1.     Company Organization and Financial Presentation - FirstMerit Corporation (“Corporation”), is a bank holding company whose principal assets are the common stock of its wholly owned subsidiary, FirstMerit Bank, N. A. In addition, FirstMerit Corporation owns all of the common stock of Citizens Savings Corporation of Stark County, FirstMerit Capital Trust I, FirstMerit Community Development Corporation, FirstMerit Credit Life Insurance Company, FMT, Inc. and SF Development Corp.

     The consolidated balance sheet at December 31, 2002 has been derived from the audited consolidated financial statements at that date. The accompanying unaudited interim financial statements reflect all adjustments (consisting only of normally recurring accruals) that are, in the opinion of management, necessary for a fair statement of the results for the interim periods presented. Certain information and note disclosures normally included in financial statements prepared in accordance with accounting principles generally accepted in the United States of America have been omitted in accordance with the rules of the Securities and Exchange Commission. The consolidated financial statements of the Corporation as of September 30, 2003 and 2002, and for the three months and nine months ended September 30, 2003 and September 30, 2002 are not necessarily indicative of the results that may be achieved for the full fiscal year or for any future period. These unaudited consolidated financial statements should be read in conjunction with the audited consolidated financial statements for the fiscal year ended December 31, 2002.

2.     Recent Accounting Pronouncements - In May 2003, the Financial Accounting Standard Board (“FASB”) issued Statement of Financial Accounting Standards No. 150 (“SFAS 150”), “Accounting for Certain Financial Instruments with Characteristics of both Liabilities and Equity.” This statement is effective for financial instruments entered into or modified after May 31, 2003; otherwise effective at the beginning of the first interim period beginning after June 15, 2003. The Corporation did not enter into or modify any financial instruments after May 31, 2003 that were classified as equity and subject to the provisions of SFAS 150. The Corporation has previously classified its corporation-obligated mandatorily redeemable preferred capital securities as a liability since acquiring these securities with the acquisition of Signal Corp in 1999 and payment of amounts paid to holders has been classified as interest cost.

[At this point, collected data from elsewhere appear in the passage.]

-- ==== Sys2Proof/Machine/Dispatch.lean ====
section
/-! DEFINITION. One arm per instruction (spec/40_cycle.md R125). -/

namespace Sys2Proof.Machine

def exec (i : Instr) (s : State) : Host.Outcome State Fault Refusal :=
  match i with
  | .cls => Sys2Proof.Machine.execCls s
  | .ret => Sys2Proof.Machine.execRet s
  | .jp nnn => Sys2Proof.Machine.execJp nnn s
  | .call nnn => Sys2Proof.Machine.execCall nnn s
  | .seImm x nn => Sys2Proof.Machine.execSeImm x nn s
  | .ldImm x nn => Sys2Proof.Machine.execLdImm x nn s
  | .addImm x nn => Sys2Proof.Machine.execAddImm x nn s
  | .ldReg x y => Sys2Proof.Machine.execLdReg x y s
  | .orReg x y => Sys2Proof.Machine.execOrReg x y s
  | .andReg x y => Sys2Proof.Machine.execAndReg x y s
  | .xorReg x y => Sys2Proof.Machine.execXorReg x y s
  | .addReg x y => Sys2Proof.Machine.execAddReg x y s
  | .subReg x y => Sys2Proof.Machine.execSubReg x y s
  | .shr x y => Sys2Proof.Machine.execShr x y s
  | .subnReg x y => Sys2Proof.Machine.execSubnReg x y s
  | .shl x y => Sys2Proof.Machine.execShl x y s
  | .sneReg x y => Sys2Proof.Machine.execSneReg x y s
  | .ldI nnn => Sys2Proof.Machine.execLdI nnn s
  | .jpV0 nnn => Sys2Proof.Machine.execJpV0 nnn s
  | .rnd x nn => Sys2Proof.Machine.execRnd x nn s
  | .drw x y n => Sys2Proof.Machine.execDrw x y n s
  | .ldVxDt x => Sys2Proof.Machine.execLdVxDt x s
  | .ldVxKey x => Sys2Proof.Machine.execLdVxKey x s
  | .ldDtVx x => Sys2Proof.Machine.execLdDtVx x s
  | .ldStVx x => Sys2Proof.Machine.execLdStVx x s
  | .addI x => Sys2Proof.Machine.execAddI x s
  | .ldFont x => Sys2Proof.Machine.execLdFont x s
  | .bcd x => Sys2Proof.Machine.execBcd x s
  | .storeRegs x => Sys2Proof.Machine.execStoreRegs x s
  | .loadRegs x => Sys2Proof.Machine.execLoadRegs x s

end Sys2Proof.Machine
end

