-- ==== Sys2Proof/Laws/Memory.lean ====
section
/-! SUPPORT. What the memory operations do: a read after a write, the canonical form they all keep, and that equal
memories are equal lists. -/

namespace Sys2Proof.Machine

theorem Memory.read_erase (m : Memory) (a c : Nat) :
    (m.erase a).read c = if c = a then Memory.initialByte c else m.read c := by
  induction m with
  | nil => simp [Memory.erase, Memory.read]
  | cons e m ih =>
    obtain ⟨k, b⟩ := e
    by_cases hk : k = a
    · subst hk
      by_cases hc : c = k
      · subst hc; simp [Memory.erase, ih]
      · simp [Memory.erase, ih, hc, Memory.read, Ne.symm hc]
    · by_cases hc : k = c
      · subst hc; simp [Memory.erase, hk, Memory.read]
      · simp [Memory.erase, hk, Memory.read, hc, ih]

theorem Memory.read_put (m : Memory) (a : Nat) (b : Byte) (c : Nat) :
    (m.put a b).read c = if c = a then b else m.read c := by
  induction m with
  | nil => simp [Memory.put, Memory.read, eq_comm]
  | cons e m ih =>
    obtain ⟨k, d⟩ := e
    by_cases hc : c = a
    · subst hc
      by_cases h1 : c < k
      · simp [Memory.put, h1, Memory.read]
      · by_cases h2 : k = c
        · simp [Memory.put, h2, Memory.read]
        · simp [Memory.put, h1, h2, Memory.read, ih]
    · by_cases h1 : a < k
      · simp [Memory.put, h1, Memory.read, hc, Ne.symm hc]
      · by_cases h2 : k = a
        · simp [Memory.put, h2, Memory.read, hc, Ne.symm hc]
        · simp [Memory.put, h1, h2, Memory.read, hc, ih]

/-- A read after a write: the written address reads the byte written, every other address reads as before. -/
theorem Memory.read_set (m : Memory) (a : Nat) (b : Byte) (c : Nat) :
    (m.set a b).read c = if c = a then b else m.read c := by
  unfold Memory.set
  split
  · next h => rw [Memory.read_erase]; split <;> simp_all
  · exact Memory.read_put m a b c

theorem Memory.wfAbove_mono {lo lo' : Nat} {m : Memory} (h : Memory.wfAbove lo m = true) (hle : lo' ≤ lo) :
    Memory.wfAbove lo' m = true := by
  cases m with
  | nil => rfl
  | cons e m =>
    obtain ⟨k, b⟩ := e
    simp only [Memory.wfAbove, Bool.and_eq_true, decide_eq_true_eq] at h ⊢
    exact ⟨⟨by omega, h.1.2⟩, h.2⟩

theorem Memory.wfAbove_erase {lo : Nat} {m : Memory} (a : Nat) (h : Memory.wfAbove lo m = true) :
    Memory.wfAbove lo (m.erase a) = true := by
  induction m generalizing lo with
  | nil => rfl
  | cons e m ih =>
    obtain ⟨k, b⟩ := e
    simp only [Memory.wfAbove, Bool.and_eq_true, decide_eq_true_eq] at h
    by_cases hk : k = a
    · rw [Memory.erase, if_pos hk]
      exact ih (Memory.wfAbove_mono h.2 (by omega))
    · rw [Memory.erase, if_neg hk]
      simp only [Memory.wfAbove, Bool.and_eq_true, decide_eq_true_eq]
      exact ⟨h.1, ih h.2⟩

theorem Memory.wfAbove_put {lo : Nat} {m : Memory} {a : Nat} {b : Byte} (h : Memory.wfAbove lo m = true)
    (ha : lo ≤ a) (hb : b ≠ Memory.initialByte a) : Memory.wfAbove lo (m.put a b) = true := by
  induction m generalizing lo with
  | nil => simp [Memory.put, Memory.wfAbove, ha, hb]
  | cons e m ih =>
    obtain ⟨k, c⟩ := e
    have h' := h
    simp only [Memory.wfAbove, Bool.and_eq_true, decide_eq_true_eq] at h
    by_cases h1 : a < k
    · rw [Memory.put, if_pos h1]
      simp only [Memory.wfAbove, Bool.and_eq_true, decide_eq_true_eq, bne_iff_ne, ne_eq]
      exact ⟨⟨ha, hb⟩, ⟨by omega, by simpa using h.1.2⟩, h.2⟩
    · by_cases h2 : k = a
      · subst h2
        rw [Memory.put, if_neg h1, if_pos rfl]
        simp only [Memory.wfAbove, Bool.and_eq_true, decide_eq_true_eq, bne_iff_ne, ne_eq]
        exact ⟨⟨ha, hb⟩, h.2⟩
      · rw [Memory.put, if_neg h1, if_neg h2]
        simp only [Memory.wfAbove, Bool.and_eq_true, decide_eq_true_eq]
        exact ⟨h.1, ih h.2 (by omega)⟩

/-- A write keeps the canonical form. -/
theorem Memory.wf_set {m : Memory} (a : Nat) (b : Byte) (h : m.wf = true) : (m.set a b).wf = true := by
  unfold Memory.set
  split
  · exact Memory.wfAbove_erase a h
  · next hb => exact Memory.wfAbove_put h (Nat.zero_le a) hb

theorem Memory.inRam_erase {m : Memory} (a : Nat) (h : m.inRam = true) : (m.erase a).inRam = true := by
  induction m with
  | nil => rfl
  | cons e m ih =>
    obtain ⟨k, b⟩ := e
    simp only [Memory.inRam, List.all_cons, Bool.and_eq_true] at h ih
    by_cases hk : k = a
    · rw [Memory.erase, if_pos hk]; exact ih h.2
    · rw [Memory.erase, if_neg hk]
      simp only [Memory.inRam, List.all_cons, Bool.and_eq_true]
      exact ⟨h.1, ih h.2⟩

theorem Memory.inRam_put {m : Memory} {a : Nat} (b : Byte) (h : m.inRam = true) (ha : 0x200 ≤ a ∧ a ≤ 0xFFF) :
    (m.put a b).inRam = true := by
  induction m with
  | nil => simp [Memory.put, Memory.inRam, ha]
  | cons e m ih =>
    obtain ⟨k, c⟩ := e
    simp only [Memory.inRam, List.all_cons, Bool.and_eq_true] at h ih
    by_cases h1 : a < k
    · rw [Memory.put, if_pos h1]; simp only [Memory.inRam, List.all_cons, Bool.and_eq_true]
      exact ⟨by simpa using ha, h⟩
    · by_cases h2 : k = a
      · rw [Memory.put, if_neg h1, if_pos h2]; simp only [Memory.inRam, List.all_cons, Bool.and_eq_true]
        exact ⟨by simpa using ha, h.2⟩
      · rw [Memory.put, if_neg h1, if_neg h2]; simp only [Memory.inRam, List.all_cons, Bool.and_eq_true]
        exact ⟨h.1, ih h.2⟩

/-- A write to the writable range lists nothing outside it. -/
theorem Memory.inRam_set {m : Memory} {a : Nat} (b : Byte) (h : m.inRam = true) (ha : 0x200 ≤ a ∧ a ≤ 0xFFF) :
    (m.set a b).inRam = true := by
  unfold Memory.set
  split
  · exact Memory.inRam_erase a h
  · exact Memory.inRam_put b h ha

/-- Outside the writable range such a memory reads as its reset contents: the font is immutable. -/
theorem Memory.read_of_inRam {m : Memory} (h : m.inRam = true) {a : Nat} (ha : a < 0x200 ∨ 0xFFF < a) :
    m.read a = Memory.initialByte a := by
  induction m with
  | nil => rfl
  | cons e m ih =>
    obtain ⟨k, b⟩ := e
    simp only [Memory.inRam, List.all_cons, Bool.and_eq_true, decide_eq_true_eq] at h
    have hk : k ≠ a := by omega
    simp [Memory.read, hk, ih h.2]

/-- What a store of several bytes leaves to read: its own bytes in its span, everything else as before. -/
theorem Memory.read_store (m : Memory) (a : Nat) (bs : List Byte) (c : Nat) :
    (m.store a bs).read c = if a ≤ c then (bs[c - a]?).getD (m.read c) else m.read c := by
  induction bs generalizing m a with
  | nil => simp [Memory.store]
  | cons b bs ih =>
    rw [Memory.store, ih, Memory.read_set]
    rcases Nat.lt_trichotomy c a with h | h | h
    · simp [show ¬ a + 1 ≤ c by omega, show ¬ a ≤ c by omega, show c ≠ a by omega]
    · subst h; simp
    · have : c - a = (c - (a + 1)) + 1 := by omega
      simp [show a + 1 ≤ c by omega, show a ≤ c by omega, show c ≠ a by omega, this]

theorem Memory.read_store_outside (m : Memory) (a : Nat) (bs : List Byte) (c : Nat)
    (h : c < a ∨ a + bs.length ≤ c) : (m.store a bs).read c = m.read c := by
  rw [Memory.read_store]
  split
  · rw [List.getElem?_eq_none (by omega)]; rfl
  · rfl

theorem Memory.wf_store {m : Memory} (a : Nat) (bs : List Byte) (h : m.wf = true) : (m.store a bs).wf = true := by
  induction bs generalizing m a with
  | nil => exact h
  | cons b bs ih => exact ih (a + 1) (Memory.wf_set a b h)

theorem Memory.inRam_store {m : Memory} {a : Nat} (bs : List Byte) (h : m.inRam = true)
    (ha : 0x200 ≤ a) (hb : a + bs.length ≤ 0x1000) : (m.store a bs).inRam = true := by
  induction bs generalizing m a with
  | nil => exact h
  | cons b bs ih =>
    simp only [List.length_cons] at hb
    exact ih (Memory.inRam_set b h ⟨ha, by omega⟩) (by omega) (by omega)

theorem Memory.load_length (m : Memory) (a n : Nat) : (m.load a n).length = n := by
  induction n generalizing a with
  | zero => rfl
  | succ n ih => simp [Memory.load, ih]

theorem Memory.load_get (m : Memory) (a n k : Nat) :
    (m.load a n)[k]? = if k < n then some (m.read (a + k)) else none := by
  induction n generalizing a k with
  | zero => simp [Memory.load]
  | succ n ih =>
    cases k with
    | zero => simp [Memory.load]
    | succ k => simp [Memory.load, ih, Nat.add_assoc, Nat.add_comm 1 k]

theorem Memory.read_of_wfAbove {lo : Nat} {m : Memory} (h : Memory.wfAbove lo m = true) {a : Nat} (ha : a < lo) :
    m.read a = Memory.initialByte a := by
  induction m generalizing lo with
  | nil => rfl
  | cons e m ih =>
    obtain ⟨k, b⟩ := e
    simp only [Memory.wfAbove, Bool.and_eq_true, decide_eq_true_eq] at h
    have hk : k ≠ a := by omega
    simp [Memory.read, hk, ih h.2 (by omega)]

theorem Memory.ext_of_wfAbove {lo : Nat} {m m' : Memory} (h : Memory.wfAbove lo m = true)
    (h' : Memory.wfAbove lo m' = true) (hr : ∀ a, m.read a = m'.read a) : m = m' := by
  induction m generalizing lo m' with
  | nil =>
    cases m' with
    | nil => rfl
    | cons e m' =>
      obtain ⟨k, b⟩ := e
      have := hr k
      simp [Memory.wfAbove, Memory.read] at h' this
      exact absurd this.symm h'.1.2
  | cons e m ih =>
    obtain ⟨k, b⟩ := e
    simp only [Memory.wfAbove, Bool.and_eq_true, decide_eq_true_eq, bne_iff_ne, ne_eq] at h
    cases m' with
    | nil =>
      have := hr k
      simp [Memory.read] at this
      exact absurd this h.1.2
    | cons e' m' =>
      obtain ⟨k', b'⟩ := e'
      simp only [Memory.wfAbove, Bool.and_eq_true, decide_eq_true_eq, bne_iff_ne, ne_eq] at h'
      have hk : k = k' := by
        rcases Nat.lt_trichotomy k k' with hlt | heq | hgt
        · have e1 := hr k
          have e2 := Memory.read_of_wfAbove h'.2 (a := k) (by omega)
          simp only [Memory.read, if_neg (show k' ≠ k by omega), if_true] at e1
          exact absurd (e1.trans e2) h.1.2
        · exact heq
        · have e1 := hr k'
          have e2 := Memory.read_of_wfAbove h.2 (a := k') (by omega)
          simp only [Memory.read, if_neg (show k ≠ k' by omega), if_true] at e1
          exact absurd (e1.symm.trans e2) h'.1.2
      subst hk
      have hb : b = b' := by simpa [Memory.read] using hr k
      subst hb
      have hm : m = m' := ih h.2 h'.2 (fun a => by
        by_cases ha : k = a
        · subst ha
          rw [Memory.read_of_wfAbove h.2 (by omega), Memory.read_of_wfAbove h'.2 (by omega)]
        · simpa [Memory.read, ha] using hr a)
      rw [hm]

/-- Equal memories are equal data: two canonical memories that read alike are the same list. -/
theorem Memory.ext_of_wf {m m' : Memory} (h : m.wf = true) (h' : m'.wf = true)
    (hr : ∀ a, m.read a = m'.read a) : m = m' :=
  Memory.ext_of_wfAbove h h' hr

end Sys2Proof.Machine
end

     In April 2003, the FASB issued SFAS No. 149, “Amendment of Statement 133 on Derivative Instruments and Hedging Activities.” This statement amends and clarifies financial accounting and reporting for derivative instruments including certain derivative instruments embedded in other contracts (collectively referred to as derivatives) and for hedging activities under SFAS No. 133, “Accounting for Derivative Instruments and Hedging Activities.” This statement is effective for contracts entered into or modified after June 30, 2003, and for hedging relationships designated after June 30, 2003. The Corporation did not modify or enter into any contracts that would be affected by SFAS 149. The adoption of this statement did not have a material impact on the Corporation’s consolidated financial position and results of operations.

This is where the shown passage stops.